There’s a group of conservative evangelicals staying home from G.O.P. campaign headquarters and quietly planning to pull levers for third party candidates this November. This time it’s not McCain that bothers them; it’s the vice-presidential candidate he chose just for them. It’s not that Sarah Palin isn’t conservative and pro-life and it’s not that she doesn’t look and talk a lot like they do. It’s that she’s a woman.
Christians like Doug Phillips of Vision Forum Ministries say that Christians are sacrificing Biblical standards to embrace John McCain (an “unacceptable candidate” with a “horrific… left-wing, anti-family, track record") and Sarah Palin, who apparently “calls for some of the more radical feminist reforms advanced by a vice presidential candidate in history." Voddie Baucham asks, “Are we saying that pro-family means one thing when we’re in church, but something else when we’re trying to beat the Democrats?"
They’re a fringe of one of Christianity’s fringes, but since major news sources find it fascinating and other Christians might find themselves muddled if they tried to articulate an answer, it’s time to address the problem.
They actually bring up a valid point: Can she handle the jobs of vice-presidency and mom? It’s a legitimate question for any voter—Christian or non-Christian, feminist or not —and it’s one I hope both McCain and Palin considered carefully. Not only is it unfair to her kids if she’s too busy running the country to raise them, it’s also unfair to the country if she’s too busy raising her kids.
While the question is valid, the theology prompting it is flawed. It’s the perennial problem of creating sharp dichotomies where none exist and twisting proof texts from ancient times to apply to modern times.
Vision Forum Ministries draws the dichotomy in its intro to “the most thoroughly-researched and best-reasoned article on the subject in our lifetime.” Either “the Bible alone establishes the complete and authoritative ethical standards for selecting civil magistrates,” or “American Christian voters must look to some man-divined standard other than the Bible.”
Vision Forum sides with the first of course, and they say that the “ethical standard” is male leadership in all spheres of life—not just church and home but also politics and the civil sphere. Since any New Testament scriptures about male leadership apply only to the church or the home, they go back to Exodus 18:21 and Deuteronomy 1:13, both of which, they note, use the word “men” when describing the kind of character civil magistrates should have.

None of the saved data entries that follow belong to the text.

/-! ### A reset -/

/-- R131: a reset begins with every point NORMAL and the beacon inactive. -/
theorem State.freshBlocks_beaconRight (s : State) (cause : ResetCause) (away : Nat) :
    (s.freshBlocks cause away).beaconRight := by
  have normal (n : Nat) : ((s.freshBlocks cause away).point n).state = .normal := by
    change (((List.replicate 46 Alarm.reset).getD (n - 1) Alarm.reset).state) = .normal
    rw [List.getD_eq_getElem?_getD, List.getElem?_getD_replicate_default_eq]
    rfl
  have dark : (s.freshBlocks cause away).beaconOf = false := by simp [State.beaconOf, normal]
  exact ⟨dark.symm, fun n _ _ _ => normal n⟩

theorem State.BeaconKept.resetFull {s t : State} (h : s.BeaconKept t) : s.BeaconKept t.resetFull :=
  .opt h fun k => .post (.frame k (by simp)) 43 true (by simp)

theorem State.BeaconKept.resetPosts {s t : State} (h : s.BeaconKept t) : s.BeaconKept t.resetPosts := by
  have leaks {u : State} (k : s.BeaconKept u) : s.BeaconKept (Pump.all.foldl State.postLeak u) :=
    k.foldl fun _ p _ k => k.postLeak p
  unfold State.resetPosts
  exact .post (.post (.postHighHigh (leaks (.resetFull (h.post 45 _ (by simp))))) 40 _ (by simp)) 44 _ (by simp)

theorem State.BeaconKept.resetRecords {s t : State} (h : s.BeaconKept t) (old : State) :
    s.BeaconKept (old.resetRecords t) := by
  unfold State.resetRecords
  refine .appendRaw ?_ _
  split
  · exact h.appendRaw _
  · exact h

theorem State.BeaconKept.omEvaluate {s t : State} (h : s.BeaconKept t) : s.BeaconKept t.omEvaluate := .frame h (by simp)

theorem State.restart_beaconRight (s : State) (cause : ResetCause) (away : Nat) :
    (s.restart cause away).beaconRight := by
  have fresh := s.freshBlocks_beaconRight cause away
  have recorded := (State.BeaconKept.refl (s.freshBlocks cause away)).resetRecords s
  have joined : (s.freshBlocks cause away).BeaconKept
      (Pump.all.foldl State.testJoin ((s.resetRecords (s.freshBlocks cause away)).resetStaging.resetHold)) :=
    recorded.frame (by simp [Pump.all, State.resetStaging, State.resetHold])
  exact joined.resetPosts.omEvaluate.offered.beaconRight fresh

/-! ### The commands -/

namespace State.BeaconKept

variable {s t u : State}

theorem onlyIf (h : s.BeaconKept t) (occasion : Bool) (after : s.BeaconKept u) :
    s.BeaconKept (t.onlyIf occasion u) := ite after h

theorem reply (h : s.BeaconKept t) (p : Port) (tag code : Byte) (absent : Bool) (a : Answer) :
    s.BeaconKept (t.reply p tag code absent a) := frame h (by simp)

/-- R149: a request changes the table by the hearing of its link and by its owner's act. -/
theorem request (h : s.BeaconKept t) (p : Port) (tag : Byte) (code : Nat) (act : State → State × Answer)
    (acts : ∀ u, s.BeaconKept u → s.BeaconKept (act u).1) : s.BeaconKept (t.request p tag code act) :=
  ite (reply (acts _ (h.hear p)) _ _ _ _ _) (reply (h.hear p) _ _ _ _ _)

theorem seePoint (h : s.BeaconKept t) (p : Port) (n : Nat) : s.BeaconKept (State.seePoint p t n) :=
  h.setPoint_sameState rfl

theorem refreshLines (h : s.BeaconKept t) : s.BeaconKept t.refreshLines := h.toQuietKept.refreshLines

end State.BeaconKept

/-- R124: what an acknowledgment takes are point numbers, which begin at 1. -/
theorem State.pos_of_mem_unackedPoints {s : State} {k n : Nat} (mem : k ∈ s.unackedPoints n) : 0 < k := by
  simp only [State.unackedPoints, List.mem_filter] at mem
  obtain ⟨mem, _⟩ := mem
  split at mem
  next => exact (mem_points.1 mem).1
  next named =>
    rw [List.mem_singleton.1 mem]
    omega

section
open State.BeaconKept

/-- Every command but a reset and a commit keeps the beacon. -/
theorem exec_beaconKept (i : Instr) (s : State) (noReset : ∀ k, i ≠ .reset k)
    (noCommit : ∀ p tag, i ≠ .commitSettings p tag) : ∃ t, exec i s = .next t ∧ s.BeaconKept t := by
  have h := State.BeaconKept.refl s
  cases i with
  | reset k => exact absurd rfl (noReset k)
  | commitSettings p tag => exact absurd rfl (noCommit p tag)
  | sampleEvent c raw =>
    refine ⟨_, rfl, h.onlyIf _ (finish ?_ s)⟩
    cases c with
    | well => exact h.sampleWell raw
    | inlet => exact h.sampleInlet raw
  | rawInputChange k v => exact ⟨_, rfl, h.frame (by simp)⟩
  | inputChange k => exact ⟨_, rfl, h.onlyIf _ ((h.inputChange k).finish s)⟩
  | disagreeTimerEnd => exact ⟨_, rfl, h.onlyIf _ (h.disagreeEnd.finish s)⟩
  | flowTick => exact ⟨_, rfl, h.onlyIf _ (ite (finish (frame h (by simp)) s) (frame h (by simp)))⟩
  | balanceTick => exact ⟨_, rfl, h.onlyIf _ (finish (frame h (by simp)) s)⟩
  | summaryBoundary => exact ⟨_, rfl, h.onlyIf _ (h.closeSummary _)⟩
  | clockAdvance => exact ⟨_, rfl, h.onlyIf _ h.advanceClock⟩
  | manualEntryExpiry p => exact ⟨_, rfl, h.onlyIf _ ((h.removeEntry p).finish s)⟩
  | dutyHoldExpiry => exact ⟨_, rfl, h.onlyIf _ (finish (frame h (by simp)) s)⟩
  | handoverTimeout => exact ⟨_, rfl, h.onlyIf _ (h.endHandover.finish s)⟩
  | dolRunupEnd p => exact ⟨_, rfl, h.onlyIf _ (finish (frame h (by simp)) s)⟩
  | starTimerEnd p => exact ⟨_, rfl, h.onlyIf _ (finish (frame h (by simp)) s)⟩
  | guardGrant g => exact ⟨_, rfl, h.onlyIf _ (finish (frame h (by simp)) s)⟩
  | minRunEnd p => exact ⟨_, rfl, h.onlyIf _ (finish (frame h (by simp)) s)⟩
  | feedbackDeadline p => exact ⟨_, rfl, h.onlyIf _ ((h.lockOut p _).finish s)⟩
  | restEnd p => exact ⟨_, rfl, h.onlyIf _ (finish (frame h (by simp [State.endRest])) s)⟩
  | restartHoldEnd => exact ⟨_, rfl, h.onlyIf _ (finish (frame h (by simp)) s)⟩
  | staggerEnd => exact ⟨_, rfl, h.onlyIf _ (finish (frame h (by simp)) s)⟩
  | historyWindowEnd => exact ⟨_, rfl, h.onlyIf _ (finish (frame h (by simp [State.takeWindow])) s)⟩
  | rakeInrushTimerEnd => exact ⟨_, rfl, h.onlyIf _ (finish (frame h (by simp [State.endInrush])) s)⟩
  | rakeTravelTimeout => exact ⟨_, rfl, h.onlyIf _ ((h.rakeLock _).finish s)⟩
  | jamBackoffEnd => exact ⟨_, rfl, h.onlyIf _ (h.rakeBackoffEnd.finish s)⟩
  | dischargeEnd => exact ⟨_, rfl, h.onlyIf _ (finish (frame h (by simp)) s)⟩
  | rakeIntervalExpiry => exact ⟨_, rfl, h.onlyIf _ (finish (frame h (by simp)) s)⟩
  | blindingTimerEnd => exact ⟨_, rfl, h.onlyIf _ (post (frame h (by simp)) 39 true (by simp))⟩
  | overflowOpenTimerEnd => exact ⟨_, rfl, h.onlyIf _ h.openEvent⟩
  | overflowCloseTimerEnd => exact ⟨_, rfl, h.onlyIf _ h.closeEvent⟩
  | overflowRecordUpdate => exact ⟨_, rfl, h.onlyIf _ (frame h (by simp))⟩
  | simTimeLimit => exact ⟨_, rfl, h.onlyIf _ ((h.simEnd _).finish s)⟩
  | linkTimeout p => exact ⟨_, rfl, h.onlyIf _ ((h.silence p).finish s)⟩
  | storeWriteComplete r => exact ⟨_, rfl, h.onlyIf _ (h.completeWrite r)⟩
  | snapshotDue => exact ⟨_, rfl, h.onlyIf _ h.takeSnapshot⟩
  | readReply p n => exact ⟨_, rfl, h.frame (by simp)⟩
  | malformedFrame p dir bytes =>
    refine ⟨_, rfl, ?_⟩
    split
    · exact frame h (by simp)
    all_goals exact h
  | unknownRequest p tag code => exact ⟨_, rfl, h.onlyIf _ (frame h (by simp))⟩
  | backupDomainSupplyLoss => exact ⟨_, rfl, h.frame (by simp)⟩
  | readIdentity p tag => exact ⟨_, rfl, h.request p _ _ _ fun _ k => k⟩
  | readStatus p tag sect =>
    refine ⟨_, rfl, h.request p _ _ _ fun _ k => ?_⟩
    split <;> exact k
  | readRefusal p tag => exact ⟨_, rfl, h.request p _ _ _ fun _ k => frame k (by simp)⟩
  | setAttention p tag threshold =>
    refine ⟨_, rfl, h.request p _ _ _ fun _ k => ?_⟩
    split
    · exact refreshLines (frame k (by simp))
    · exact k
  | readInputs p tag => exact ⟨_, rfl, h.request p _ _ _ fun _ k => frame k (by simp)⟩
  | simEnter p tag well inlet =>
    refine ⟨_, rfl, h.request p _ _ _ fun u k => ?_⟩
    split
    · exact k
    split
    · exact k
    · exact (k.simStart _ _).finish u
  | simSet p tag well inlet =>
    refine ⟨_, rfl, h.request p _ _ _ fun u k => ?_⟩
    split
    · exact (k.simSetLevels _ _).finish u
    · exact k
  | simExit p tag =>
    refine ⟨_, rfl, h.request p _ _ _ fun u k => ?_⟩
    split
    · exact (k.simEnd _).finish u
    · exact k
  | pumpManual p tag pump act lease =>
    refine ⟨_, rfl, h.request p _ _ _ fun u k => ?_⟩
    split
    · exact k
    split
    · exact k
    split
    · exact k
    · exact finish (rederive (frame k (by simp)) _) u
  | pumpRelease p tag pump =>
    refine ⟨_, rfl, h.request p _ _ _ fun u k => ?_⟩
    split
    · exact k
    · exact (k.removeEntry _).finish u
  | resetLockout p tag pump =>
    refine ⟨_, rfl, h.request p _ _ _ fun u k => ?_⟩
    split
    · exact k
    split
    · exact k
    · exact opt k fun k => (k.endLockout _).finish u
  | rakeRequest p tag => exact ⟨_, rfl, h.request p _ _ _ fun u k => finish (frame k (by simp)) u⟩
  | resetScreen p tag =>
    refine ⟨_, rfl, h.request p _ _ _ fun u k => ?_⟩
    split
    · exact k.rakeUnlock.finish u
    · exact k
  | readAlarms p tag =>
    exact ⟨_, rfl, h.request p _ _ _ fun _ k => refreshLines (foldl k fun _ n _ k => k.seePoint p n)⟩
  | readAttention p tag => exact ⟨_, rfl, h.request p _ _ _ fun _ k => k⟩
  | ackAlarm p tag point =>
    refine ⟨_, rfl, h.request p _ _ _ fun u k => ?_⟩
    split
    · exact k
    · exact foldl k fun _ n mem k => k.ackPoint p n (State.pos_of_mem_unackedPoints mem)
  | readLog p tag count =>
    refine ⟨_, rfl, h.request p _ _ _ fun _ k => ?_⟩
    cases p with
    | town => exact k
    | panel => exact frame k (by simp)
  | seekLog p tag seq => exact ⟨_, rfl, h.request p _ _ _ fun _ k => frame k (by simp)⟩
  | releaseLog p tag seq => exact ⟨_, rfl, h.request p _ _ _ fun _ k => evalFullAfterRelease (frame k ⟨rfl, rfl⟩)⟩
  | setClock p tag time => exact ⟨_, rfl, h.request p _ _ _ fun _ k => k.setClock _⟩
  | readSetting p tag item =>
    refine ⟨_, rfl, h.request p _ _ _ fun _ k => ?_⟩
    split <;> exact k
  | editSetting p tag item value =>
    refine ⟨_, rfl, h.request p _ _ _ fun _ k => ?_⟩
    split
    · exact k
    · exact frame k (by simp)
  | discardSettings p tag =>
    refine ⟨_, rfl, h.request p _ _ _ fun _ k => ?_⟩
    split <;> exact frame k (by simp)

First, these verses don’t prohibit women from being civil magistrates. They simply assume that the civil magistrates will be men. They don’t expressly, explicitly exclude women. They simply neglect to include them, which makes sense for the patriarchal culture thousands of years ago and far less sense today, since Christianity itself has promoted women’s worth and equality.
Second, these verses apply to an Old Testament theocracy, and (fervently, sincerely thank God) we’re no longer living in one. It’s helpful to classify Old Testament law according to three categories: moral law (don’t sleep with your sister), ecclesiastical law (sacrifice animals to atone for your sin) and civil law (stone rebellious children). Moral law lasts. Ecclesiastical and civil law passed away. Neither of these verses even rise to the level of civil law. In Exodus, it’s not God talking but Moses’ father-in-law giving some paternal advice. In Deuteronomy, it’s Moses recounting the instance in Exodus—not claiming to speak for God but reminding Israel of what he advised them earlier.
While there may be other reasons not to vote for Sarah Palin, Exodus and Deuteronomy aren’t one of them. A vote for Palin is not (as stated in the most thoroughly-researched and best-reasoned article on the subject in our lifetime) a vote to “undermine the authority of God’s law" and "corrupt the Word of God.”